A small group of parents are really not happy that their children are getting free yoga classes in school. They are considering legal action against, well, whoever is giving them free lessons.
To start off, these are really very caring parents and want to see their children live a very healthy life, please don’t get a wrong image of them. They are not ignorant.
Now, lets try to find what want angers this caring parents. It is simple, learning yoga could mean their children could get influenced by eastern religion. Of course we don’t want that to happen, do we?
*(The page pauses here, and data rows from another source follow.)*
/-- Begin the calibration of a CAL slot. -/
def Mach.calBegin (m : Mach) (x : Nat) (w : CalWait) : Mach :=
  let m1 := if w.kind = 1 then (m.chanApply x w.frame).wr (RFx_STAT x) fRFx_STAT_LOCK 0 else m
  (((m1.calSlotMark x 0 w.ix).wr (RFx_STAT x) fRFx_STAT_CAL_KIND w.kind).radioMod x fun r =>
    { r with cal := some w.kind, calWait := none, settling := r.settling || w.kind == 1 }).radioGo x 5

/-- Begin a calibration that waits, where its radios are free (R238): XBAND needs M and H at once. -/
def Mach.calTry (m : Mach) (x : Nat) : Mach :=
  match (m.getRadio x).calWait with
  | some w =>
    if w.kind = 7 then
      match (m.getRadio 1).calWait, (m.getRadio 2).calWait with
      | some a, some b =>
        if a.kind = 7 ∧ b.kind = 7 ∧ !m.radioBusy 1 ∧ !m.radioBusy 2 then (m.calBegin 1 a).calBegin 2 b else m
      | _, _ => m
    else if m.radioBusy x then m else m.calBegin x w
  | none => m

/-- A CAL slot reaches START (R227, R238): slot `i` of the radio's table. -/
def Mach.calSlot (m : Mach) (x i : Nat) : Mach :=
  match (m.slotsOf x)[i]? with
  | some s =>
    if s.kind ≠ 5 ∨ !m.actValid ∨ !slotOccurs m.act s m.beat ∨ (m.getRadio x).cal.isSome then m
    else if m.depOverrun s then m.calSlotMark x 3 i
    else if m.inHold then m.calSlotMark x 4 i
    else if m.radioOff x then m.calSlotMark x 5 i
    else (m.radioMod x fun r => { r with calWait := some ⟨s.param, i, m.frame⟩ }).calTry x
  | none => m

/-- START + LATEST passes with the radio busy (R238): XBAND is skipped on both radios. -/
def Mach.calSkip (m : Mach) (x : Nat) : Mach :=
  let y := m.calTry x
  match (y.getRadio x).calWait with
  | some w =>
    y.forEach (if w.kind = 7 then [1, 2] else [x]) fun z r =>
      ((z.radioMod r fun q => { q with calWait := none }).count (RFx_CALk r w.kind) fRFx_CALk_SKIPS).calSlotMark r 1
        (((z.getRadio r).calWait.map fun v => v.ix).getD w.ix)
  | none => y

/-- The next calibration of the start sequence (R236). -/
def calNext (x kind : Nat) : Option Nat := if kind < 6 then some (kind + 1) else if kind = 6 ∧ x ≠ 0 then some 7 else none

/-- The start sequence ends: the radio is left in Sleep, or follows the mode where a beat has started already (R236). -/
def Mach.calLeave (m : Mach) (x : Nat) : Mach :=
  let m1 := ((m.radioMod x fun r => { r with startCal := false, moving := none, next := [] }).wr (RFx_STAT x) fRFx_STAT_STATE 1).wr
    (RFx_STAT x) fRFx_STAT_LOCK 0
  if m.tim.started then m1.radioRelax x else m1

/-- One radio's calibration completes: age and temperature change start anew (R234, R239), and a radio that has not turned to Tx since
its lock returns to rest. -/
def Mach.calMark (m : Mach) (x kind : Nat) : Mach :=
  let m1 := ((m.wr (RFx_CALk x kind) fRFx_CALk_AGE 0).wr (RFx_CALk x kind) fRFx_CALk_DT 0).radioMod x fun r =>
    { r with calTemp := tabSet 0 r.calTemp kind r.temp, cal := none, stale := r.stale.filter fun k => k != kind,
             settling := if kind = 1 then false else r.settling }
  let m2 := if kind = 1 then m1.wr (RFx_STAT x) fRFx_STAT_LOCK 1 else m1
  if (m.getRadio x).startCal then
    match calNext x kind with
    | some k => (m2.wr (RFx_STAT x) fRFx_STAT_CAL_KIND k).radioMod x fun r => { r with cal := some k }
    | none => m2.calLeave x
  else if (m.getRadio x).txOn then m2
  else m2.radioGo x (m2.radioRest x)

/-- The radios that a radio's calibration runs on: XBAND on M and H together (R233). -/
def Mach.calRadios (m : Mach) (x : Nat) : List Nat := if (m.getRadio x).cal = some 7 then [1, 2] else [x]

/-- A calibration completes (R234, R236, R285). -/
def Mach.calDone (m : Mach) (x : Nat) : Mach :=
  match (m.getRadio x).cal with
  | some 7 =>
    if ((m.getRadio 1).cal, (m.getRadio 2).cal) = (some 7, some 7) then
      let m1 := ((m.calMark 1 7).calMark 2 7)
      (((m1.wr (BBx_STRSTAT 1) fBBx_STRSTAT_CONV 1).wr (BBx_STRSTAT 2) fBBx_STRSTAT_CONV 1).bbMod 1
        (fun b => { b with degraded := false })).bbMod 2 (fun b => { b with degraded := false })
    else m
  | some k => m.calMark x k
  | none => m

/-- The start sequence begins on a radio, on the channel in RFx_CHAN with its static puncturing (R236, R241, R272). -/
def Mach.calStart (m : Mach) (x : Nat) : Mach :=
  ((((m.wr (RFx_STAT x) fRFx_STAT_STATE 5).wr (RFx_STAT x) fRFx_STAT_CAL_KIND 0).wr (RFx_STAT x) fRFx_STAT_LOCK 1).wr (RFx_STAT x)
    fRFx_STAT_CHAN_PENDING 0).radioMod x fun r =>
      { r with cal := some 0, startCal := true, chan := m.reg (RFx_CHAN x), punct := (m.reg (BBx_PUNCT x)).setWidth 16 }

/-- Calibration ages grow at a frame start (R239). -/
def Mach.calAge (m : Mach) : Mach :=
  m.forEach [0, 1, 2] fun x r => x.forEach (List.range 8) fun y k => y.count (RFx_CALk r k) fRFx_CALk_AGE

/-- CAL_STALE for a kind whose temperature change exceeds STALE_DT, once until it no longer does or the calibration completes (R239). -/
def Mach.staleCheck (m : Mach) (x : Nat) : Mach :=
  m.forEach [2, 4, 5] fun y k =>
    if y.rd (RFx_CTL x) fRFx_CTL_STALE_DT < y.rd (RFx_CALk x k) fRFx_CALk_DT then
      if (y.getRadio x).stale.contains k then y
      else (y.radioMod x fun r => { r with stale := k :: r.stale }).event 0x0502 x [(1, k)]
    else y.radioMod x fun r => { r with stale := r.stale.filter fun j => j != k }

/-- The radio's die temperature (R239). -/
def Mach.radioTemp (m : Mach) (x : Nat) (t : Int) : Mach :=
  ((m.radioMod x fun r => { r with temp := t }).forEach (List.range 8) fun y k =>
    y.wr (RFx_CALk x k) fRFx_CALk_DT (min 255 (t - tabGet 0 (m.getRadio x).calTemp k).natAbs)).staleCheck x

/-- A write of RFx_CTL (R223, R239). -/
def Mach.radioCtl (m : Mach) (x : Nat) (v : W32) : Mach := (m.modeWrite x v).staleCheck x

/-! ### Identity buses (R244 to R247) -/

/-- The address indexes that a radio's bus uses (R244). -/
def busAddrs (k : Nat) : List Nat :=
  match k with
  | 0 => [0, 4]
  | 1 => [0, 1, 4, 5]
  | _ => [0, 1, 2, 3, 4, 5, 6, 7]

/-- A read of the bus begins with its first memory (R247, step 2 on). -/
def Mach.idBegin (m : Mach) (k : Nat) : Mach :=
  (((m.setReg (RFx_TXVALID k) 0).wr (IDM_BUSk_STAT k) fIDM_BUSk_STAT_READING 1).wr (RFx_STAT k) fRFx_STAT_ID_READING 1).busMod k
    fun b => { b with reading := some 0, wait := false, stuck := false }

/-- A read of the bus is asked for: a PPDU in progress finishes first (R247, step 1). -/
def Mach.idStart (m : Mach) (k : Nat) : Mach :=
  if m.radioBusy k then m.busMod k fun b => { b with wait := true } else m.idBegin k

/-- The radio becomes free: what waited for it begins (R238, R247). -/
def Mach.radioFree (m : Mach) (x : Nat) : Mach :=
  let m1 := if (m.getBus x).wait ∧ !m.radioBusy x then m.idBegin x else m
  m1.calTry x

/-- IDM_BUSk_CTL.RESCAN (R246). -/
def Mach.idRescan (m : Mach) (k : Nat) : Mach := (m.wr (IDM_BUSk_CTL k) fIDM_BUSk_CTL_RESCAN 1).idStart k

/-- An edge on IDxHP_N starts its 1 ms, or ends one that has gone back (R246). -/
def Mach.hpEdge (m : Mach) (k : Nat) (level : Bool) : Mach :=
  m.busMod k fun b => { b with edge := if level = m.bit (IDM_BUSk_STAT k) fIDM_BUSk_STAT_HP then none else some level }

/-- The toggle is accepted (R246, R247). -/
def Mach.hpAccept (m : Mach) (k : Nat) : Mach :=
  match (m.getBus k).edge with
  | some l =>
    let m1 := ((m.wr (IDM_BUSk_STAT k) fIDM_BUSk_STAT_HP (if l then 1 else 0)).count (IDM_BUSk_CNT k)
      fIDM_BUSk_CNT_HPTOGGLES).busMod k fun b => { b with edge := none }
    if (m1.getBus k).reading.isSome then m1.idBegin k else m1.idStart k
  | none => m

/-- A memory's read ends (R245, R247, R250, R251): `ack` whether the address acknowledged, `bytes` what was read. -/
def Mach.idRead (m : Mach) (k : Nat) (ack : Bool) (bytes : List Byte) : Mach :=
  let b := m.getBus k
  match b.reading with
  | none => m
  | some i =>
    let a := (busAddrs k).getD i 0
    let rec_ := if ack then slice 0 bytes 0 256 else []
    let code := if !ack then 1 else if b.stuck then 2 else idValidate k a rec_
    let flag (r : W32) (lo : Nat) (v : Bool) : W32 := if v then r ||| (1#32 <<< (lo + a)) else r &&& ~~~(1#32 <<< (lo + a))
    let m1 := (m.setReg (IDM_BUSk_STAT k) (flag (flag (m.reg (IDM_BUSk_STAT k)) 0 ack) 8 (code == 0))).wr (IDM_BUSk_ERR k)
      (fIDM_BUSk_ERR_CODEa a) code
    let m2 := (m1.count (IDM_BUSk_CNT k) fIDM_BUSk_CNT_READS).count (IDM_BUSk_CNT k) fIDM_BUSk_CNT_FAILS
      (if code = 0 then 0 else 1)
    let last := decide ((busAddrs k).length ≤ i + 1)
    let m3 := m2.busMod k fun b => { b with reading := if last then none else some (i + 1), stuck := false,
                                            recs := tabSet [] b.recs a rec_ }
    if last then
      ((((m3.wr (IDM_BUSk_STAT k) fIDM_BUSk_STAT_READING 0).wr (RFx_STAT k) fRFx_STAT_ID_READING 0).wr (IDM_BUSk_CTL k)
        fIDM_BUSk_CTL_RESCAN 0).txValid k).event 0x0503 k []
    else m3

/-- A bus held low for 1 ms is freed: a bus error for the memory being read (R245). -/
def Mach.idStuck (m : Mach) (k : Nat) : Mach := m.busMod k fun b => { b with stuck := b.reading.isSome }

end Sys2Proof.Machine
end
“There’s a deep concern that the Encinitas Union School District is using taxpayer resources to promote Ashtanga yoga and Hinduism, a religion system of beliefs and practices,” the parents’ attorney, Dean Broyles, told the North County Times (http://bit.ly/RUMM4T ).
In an Oct. 12 email to district Superintendent Tim Baird, Broyles called the yoga program unconstitutional and said he may take unspecified legal action unless the classes stop.
The lessons are funded by a $533,000, three-year grant from the Jois Foundation, a nonprofit group that promotes Asthanga yoga. Some schools began classes last month and others will begin holding them in January.
The classes involve traditional eastern breathing techniques and poses. The district chooses teachers and sets the curriculum while the foundation trains the teachers.
The district has removed any religious content from the twice-weekly classes, Baird said.
“I think that they really would like to think that, but I don’t think that, in actuality, it has been done,” said Mary Eady, who removed her son from the classes. “There’s really a lot of unease among a lot of parents.”
The superintendent said only a few parents have pulled their children from the yoga classes and he did not expect district trustees to cancel the program.
“Our goal is that kids get a really healthy workout, that they get a chance to relax and reduce stress and yoga’s perfect for that,” Baird said.
“Yoga is a worldwide exercise regime utilized by people of many different faiths,” he said. “Yoga is part of our mainstream culture.”
Jois Foundation Director Eugene Ruffin denied the group is religious and said the board of directors includes people from various faiths.
“These therapies are headed toward trying to find solutions for some of the stress that these children find themselves in,” he said. “We’re trying to solve problems.”
The concerns of these parents are very legitimate, Yoga is full of acts of worship of various Gods, but it is only promoted as a way of exercise, as a matter of fact it does have that benifit.
Ultimately it comes to whether or not we consider it as an act of worship or an exercise. Because our intentions define our actions.